Exercise directions: Reproduce, exactly, the lines of the material below from the line containing "(State.modFront s a1) := by" through the line containing "unfold State.modFront", with both end lines included and nothing else.

Exercise data:
####

-- ==== Sys2Proof/Laws/KeepsFrontOps.lean ====
section
/-! SUPPORT. What the operations of FrontOps keep. -/

set_option linter.unusedSimpArgs false
set_option linter.unusedVariables false
set_option linter.unusedTactic false
set_option linter.unreachableTactic false
set_option Elab.async false

namespace Sys2Proof.Machine
open Sys2Proof

theorem keeps_modFront {r s : State} (h : Keeps r s) (a1 : Sys2Proof.Machine.Front → Sys2Proof.Machine.Front)  : Keeps r (State.modFront s a1) := by
  unfold State.modFront
  repeat' (first | with_reducible exact h | with_reducible exact Keeps.refl _ | intro _ | with_reducible apply keeps_ite | with_reducible apply keeps_foldl | with_reducible apply keeps_foldl_fst | with_reducible apply keeps_foldl_snd | simp only [keepsMk_eq] | with_reducible apply keepsMk_plain | with_reducible apply keepsMk_out | with_reducible apply keepsMk_poison | with_reducible apply keepsMk_parity_put | with_reducible apply keepsMk_parity_erase | with_reducible apply keepsMk_groups_put | with_reducible apply keepsMk_groups_erase | with_reducible apply keepsMk_latch_insert | with_reducible apply keepsMk_latch_erase | split | dsimp only | refine keeps_of_snd ?_ (by with_reducible assumption))

theorem keeps_xoStart {r s : State} (h : Keeps r s)   : Keeps r (State.xoStart s) := by
  unfold State.xoStart
  repeat' (first | with_reducible exact h | with_reducible exact Keeps.refl _ | intro _ | with_reducible apply keeps_irq | with_reducible apply keeps_pw | with_reducible apply keeps_ite | with_reducible apply keeps_foldl | with_reducible apply keeps_foldl_fst | with_reducible apply keeps_foldl_snd | simp only [keepsMk_eq] | with_reducible apply keepsMk_plain | with_reducible apply keepsMk_out | with_reducible apply keepsMk_poison | with_reducible apply keepsMk_parity_put | with_reducible apply keepsMk_parity_erase | with_reducible apply keepsMk_groups_put | with_reducible apply keepsMk_groups_erase | with_reducible apply keepsMk_latch_insert | with_reducible apply keepsMk_latch_erase | split | dsimp only | refine keeps_of_snd ?_ (by with_reducible assumption))

theorem keeps_wakeHost {r s : State} (h : Keeps r s)   : Keeps r (State.wakeHost s) := by
  unfold State.wakeHost
  repeat' (first | with_reducible exact h | with_reducible exact Keeps.refl _ | intro _ | with_reducible apply keeps_modFront | with_reducible apply keeps_ite | with_reducible apply keeps_foldl | with_reducible apply keeps_foldl_fst | with_reducible apply keeps_foldl_snd | simp only [keepsMk_eq] | with_reducible apply keepsMk_plain | with_reducible apply keepsMk_out | with_reducible apply keepsMk_poison | with_reducible apply keepsMk_parity_put | with_reducible apply keepsMk_parity_erase | with_reducible apply keepsMk_groups_put | with_reducible apply keepsMk_groups_erase | with_reducible apply keepsMk_latch_insert | with_reducible apply keepsMk_latch_erase | split | dsimp only | refine keeps_of_snd ?_ (by with_reducible assumption))

theorem keeps_startWake {r s : State} (h : Keeps r s) (a1 : Fin 16) (a2 : Nat)  : Keeps r (State.startWake s a1 a2) := by
  unfold State.startWake
  repeat' (first | with_reducible exact h | with_reducible exact Keeps.refl _ | intro _ | with_reducible apply keeps_xoStart | with_reducible apply keeps_irq | with_reducible apply keeps_wrs | with_reducible apply keeps_modCh | with_reducible apply keeps_ite | with_reducible apply keeps_foldl | with_reducible apply keeps_foldl_fst | with_reducible apply keeps_foldl_snd | simp only [keepsMk_eq] | with_reducible apply keepsMk_plain | with_reducible apply keepsMk_out | with_reducible apply keepsMk_poison | with_reducible apply keepsMk_parity_put | with_reducible apply keepsMk_parity_erase | with_reducible apply keepsMk_groups_put | with_reducible apply keepsMk_groups_erase | with_reducible apply keepsMk_latch_insert | with_reducible apply keepsMk_latch_erase | split | dsimp only | refine keeps_of_snd ?_ (by with_reducible assumption))

theorem keeps_putSlot {r s : State} (h : Keeps r s) (a1 : Nat) (a2 : Sys2Proof.Machine.CmdSlot)  : Keeps r (State.putSlot s a1 a2) := by
  unfold State.putSlot
  repeat' (first | with_reducible exact h | with_reducible exact Keeps.refl _ | intro _ | with_reducible apply keeps_modFront | with_reducible apply keeps_ite | with_reducible apply keeps_foldl | with_reducible apply keeps_foldl_fst | with_reducible apply keeps_foldl_snd | simp only [keepsMk_eq] | with_reducible apply keepsMk_plain | with_reducible apply keepsMk_out | with_reducible apply keepsMk_poison | with_reducible apply keepsMk_parity_put | with_reducible apply keepsMk_parity_erase | with_reducible apply keepsMk_groups_put | with_reducible apply keepsMk_groups_erase | with_reducible apply keepsMk_latch_insert | with_reducible apply keepsMk_latch_erase | split | dsimp only | refine keeps_of_snd ?_ (by with_reducible assumption))

theorem keeps_freeSlot {r s : State} (h : Keeps r s) (a1 : Nat)  : Keeps r (State.freeSlot s a1) := by
  unfold State.freeSlot
  repeat' (first | with_reducible exact h | with_reducible exact Keeps.refl _ | intro _ | with_reducible apply keeps_modFront | with_reducible apply keeps_ite | with_reducible apply keeps_foldl | with_reducible apply keeps_foldl_fst | with_reducible apply keeps_foldl_snd | simp only [keepsMk_eq] | with_reducible apply keepsMk_plain | with_reducible apply keepsMk_out | with_reducible apply keepsMk_poison | with_reducible apply keepsMk_parity_put | with_reducible apply keepsMk_parity_erase | with_reducible apply keepsMk_groups_put | with_reducible apply keepsMk_groups_erase | with_reducible apply keepsMk_latch_insert | with_reducible apply keepsMk_latch_erase | split | dsimp only | refine keeps_of_snd ?_ (by with_reducible assumption))

theorem keeps_modSmart {r s : State} (h : Keeps r s) (a1 : Option (Fin 16)) (a2 : Sys2Proof.Machine.Smart → Sys2Proof.Machine.Smart)  : Keeps r (State.modSmart s a1 a2) := by
  unfold State.modSmart
  repeat' (first | with_reducible exact h | with_reducible exact Keeps.refl _ | intro _ | with_reducible apply keeps_modFront | with_reducible apply keeps_ite | with_reducible apply keeps_foldl | with_reducible apply keeps_foldl_fst | with_reducible apply keeps_foldl_snd | simp only [keepsMk_eq] | with_reducible apply keepsMk_plain | with_reducible apply keepsMk_out | with_reducible apply keepsMk_poison | with_reducible apply keepsMk_parity_put | with_reducible apply keepsMk_parity_erase | with_reducible apply keepsMk_groups_put | with_reducible apply keepsMk_groups_erase | with_reducible apply keepsMk_latch_insert | with_reducible apply keepsMk_latch_erase | split | dsimp only | refine keeps_of_snd ?_ (by with_reducible assumption))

####

The answer:
theorem keeps_modFront {r s : State} (h : Keeps r s) (a1 : Sys2Proof.Machine.Front → Sys2Proof.Machine.Front)  : Keeps r (State.modFront s a1) := by
  unfold State.modFront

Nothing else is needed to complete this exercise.